Collected data:
-- ==== Sys2Proof/Laws/KeepMemory.lean ====
section
/-! SUPPORT. What coherence, the memory order, control flow and memory words keep. -/

namespace Sys2Proof.Machine

/-! ## Coherence -/

theorem ok_no {bb : Bool} {None : State} {row : String} (h : Ok bb None) : OkO bb (no row) := by
  unfold no
  (try dsimp only) <;> with_reducible (repeat' (first | assumption | intro _ | apply okO_next | apply okO_refused | apply okO_no | apply okO_onlyIf | split | dsimp only | simp only [ok_mk]))

theorem ok_onlyIf {bb : Bool} {s : State} {row : String} {c : Bool} (h : Ok bb s) : OkO bb (onlyIf row c s) := by
  unfold onlyIf
  (try dsimp only) <;> with_reducible (repeat' (first | assumption | intro _ | apply okO_next | apply okO_refused | apply okO_no | apply okO_onlyIf | apply ok_ite | apply ok_no | split | dsimp only | simp only [ok_mk]))

theorem ok_send {bb : Bool} {s : State} {m : Msg} (h : Ok bb s) : Ok bb (State.send s m) := by
  unfold State.send
  (try dsimp only) <;> with_reducible (repeat' (first | assumption | intro _ | split | dsimp only | simp only [ok_mk]))

theorem ok_takeMsg {bb : Bool} {s : State} {k : MsgKind} {d l : Nat} (h : Ok bb s) : OkS bb (·.2) (State.takeMsg s k d l) := by
  unfold State.takeMsg
  (try dsimp only) <;> with_reducible (repeat' (first | assumption | intro _ | apply okS_some | apply okS_none | apply ok_ite | split | dsimp only | simp only [ok_mk]))

theorem ok_takeMsg_eq {bb : Bool} {s t' : State} {a'} {k : MsgKind} {d l : Nat} (e_ : State.takeMsg s k d l = some (a', t')) (h : Ok bb s) : Ok bb t' := by
  have := ok_takeMsg (bb := bb) (s := s) (k := k) (d := d) (l := l) h; rw [e_] at this; exact this

theorem ok_takeReq {bb : Bool} {s : State} {k : MsgKind} {d l : Nat} (h : Ok bb s) : OkS bb (fun t => t) (State.takeReq s k d l) := by
  unfold State.takeReq
  (try dsimp only) <;> with_reducible (repeat' (first | assumption | intro _ | apply okS_some | apply okS_none | apply ok_ite | split | dsimp only | simp only [ok_mk]))

theorem ok_takeReq_eq {bb : Bool} {s t' : State} {k : MsgKind} {d l : Nat} (e_ : State.takeReq s k d l = some t') (h : Ok bb s) : Ok bb t' := by
  have := ok_takeReq (bb := bb) (s := s) (k := k) (d := d) (l := l) h; rw [e_] at this; exact this

theorem ok_endTxn {bb : Bool} {s : State} {l : Nat} (h : Ok bb s) : Ok bb (State.endTxn s l) := by
  unfold State.endTxn
  (try dsimp only) <;> with_reducible (repeat' (first | assumption | intro _ | apply ok_updDir | split | dsimp only | simp only [ok_mk]))

theorem ok_grantS {bb : Bool} {s : State} {d l st : Nat} (h : Ok bb s) : Ok bb (State.grantS s d l st) := by
  unfold State.grantS
  (try dsimp only) <;> with_reducible (repeat' (first | assumption | intro _ | apply ok_updDir | apply ok_send | apply ok_endTxn | split | dsimp only | simp only [ok_mk]))

theorem ok_grantE {bb : Bool} {s : State} {d l : Nat} (h : Ok bb s) : Ok bb (State.grantE s d l) := by
  unfold State.grantE
  (try dsimp only) <;> with_reducible (repeat' (first | assumption | intro _ | apply ok_updDir | apply ok_send | apply ok_endTxn | split | dsimp only | simp only [ok_mk]))

theorem ok_grantM {bb : Bool} {s : State} {d l : Nat} (h : Ok bb s) : Ok bb (State.grantM s d l) := by
  unfold State.grantM
  (try dsimp only) <;> with_reducible (repeat' (first | assumption | intro _ | apply ok_updDir | apply ok_send | apply ok_endTxn | split | dsimp only | simp only [ok_mk]))

theorem ok_grantUp {bb : Bool} {s : State} {d l : Nat} (h : Ok bb s) : Ok bb (State.grantUp s d l) := by
  unfold State.grantUp
  (try dsimp only) <;> with_reducible (repeat' (first | assumption | intro _ | apply ok_updDir | apply ok_send | apply ok_endTxn | split | dsimp only | simp only [ok_mk]))

theorem ok_snoopAll {bb : Bool} {s : State} {k : MsgKind} {ds : BitVec 8} {l : Nat} (h : Ok bb s) : Ok bb (State.snoopAll s k ds l) := by
  unfold State.snoopAll
  (try dsimp only) <;> with_reducible (repeat' (first | assumption | intro _ | apply ok_foldl | apply ok_foldl1 | apply ok_foldl2 | apply ok_send | split | dsimp only | simp only [ok_mk]))

theorem ok_throughLlc {bb : Bool} {s : State} {d l : Nat} (h : Ok bb s) : Ok bb (State.throughLlc s d l) := by
  unfold State.throughLlc
  (try dsimp only) <;> with_reducible (repeat' (first | assumption | intro _ | apply ok_ite | apply ok_llcAccess | split | dsimp only | simp only [ok_mk]))

theorem ok_serve {bb : Bool} {s : State} {k : MsgKind} {d l : Nat} (h : Ok bb s) : Ok bb (State.serve s k d l) := by
  unfold State.serve
  (try dsimp only) <;> with_reducible (repeat' (first | assumption | intro _ | apply ok_ite | apply ok_updDir | apply ok_send | apply ok_grantS | apply ok_grantE | apply ok_grantM | apply ok_grantUp | apply ok_snoopAll | apply ok_throughLlc | split | dsimp only | simp only [ok_mk]))

theorem ok_take {bb : Bool} {s : State} {k : MsgKind} {d l : Nat} (h : Ok bb s) : Ok bb (State.take s k d l) := by
  unfold State.take
  (try dsimp only) <;> with_reducible (repeat' (first | assumption | intro _ | apply ok_ite | apply ok_updDir | apply ok_serve | split | dsimp only | simp only [ok_mk]))

theorem ok_answered {bb : Bool} {s : State} {l : Nat} (h : Ok bb s) : Ok bb (State.answered s l) := by
  unfold State.answered
  (try dsimp only) <;> with_reducible (repeat' (first | assumption | intro _ | apply okF_done | apply okF_trapFrom | apply okF_trap | apply okF_waitFrom | apply okF_wait | apply okF_oldest | apply okF_parked | apply ok_ite | apply ok_grantS | apply ok_grantM | apply ok_grantUp | apply ok_serve | split | dsimp only | simp only [ok_mk]))

theorem ok_unwait {bb : Bool} {s : State} {d l : Nat} (h : Ok bb s) : Ok bb (State.unwait s d l) := by
  unfold State.unwait
  (try dsimp only) <;> with_reducible (repeat' (first | assumption | intro _ | apply okF_done | apply okF_trapFrom | apply okF_trap | apply okF_waitFrom | apply okF_wait | apply okF_oldest | apply okF_parked | apply ok_updDir | split | dsimp only | simp only [ok_mk]))

theorem ok_dropSnoop {bb : Bool} {s : State} {d l : Nat} (h : Ok bb s) : Ok bb (State.dropSnoop s d l) := by
  unfold State.dropSnoop
  (try dsimp only) <;> with_reducible (repeat' (first | assumption | intro _ | apply ok_updL2 | split | dsimp only | simp only [ok_mk]))

theorem ok_unshare {bb : Bool} {s : State} {d l : Nat} (h : Ok bb s) : Ok bb (State.unshare s d l) := by
  unfold State.unshare
  (try dsimp only) <;> with_reducible (repeat' (first | assumption | intro _ | apply ok_ite | apply ok_updDir | split | dsimp only | simp only [ok_mk]))

theorem ok_wbAck {bb : Bool} {s : State} {d l : Nat} (h : Ok bb s) : Ok bb (State.wbAck s d l) := by
  unfold State.wbAck
  (try dsimp only) <;> with_reducible (repeat' (first | assumption | intro _ | apply ok_ite | apply ok_updDir | apply ok_send | split | dsimp only | simp only [ok_mk]))
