-- ==== Sys2Proof/Laws/PerInstr.lean ====
section
/-! SUPPORT. Families of laws with one lemma per constructor of `Instr`, about the instruction as syntax. -/

namespace Sys2Proof.Laws

/-! ## What is encoded is built again: the fields of a form name one instruction (R27, R49) -/

def Rebuilt.Statement (i : Instr) : Prop := i.wf = true → ∀ f, i.form = some f → f.build = some i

Exercise description.
Give an exact copy of the lines above, from the top of the records to the line that contains "okO_onlyIf | split", taking in both ends.

Answer.
-- ==== Sys2Proof/Laws/KeepMemory.lean ====
section
/-! SUPPORT. What coherence, the memory order, control flow and memory words keep. -/

namespace Sys2Proof.Machine

/-! ## Coherence -/

theorem ok_no {bb : Bool} {None : State} {row : String} (h : Ok bb None) : OkO bb (no row) := by
  unfold no
  (try dsimp only) <;> with_reducible (repeat' (first | assumption | intro _ | apply okO_next | apply okO_refused | apply okO_no | apply okO_onlyIf | split | dsimp only | simp only [ok_mk]))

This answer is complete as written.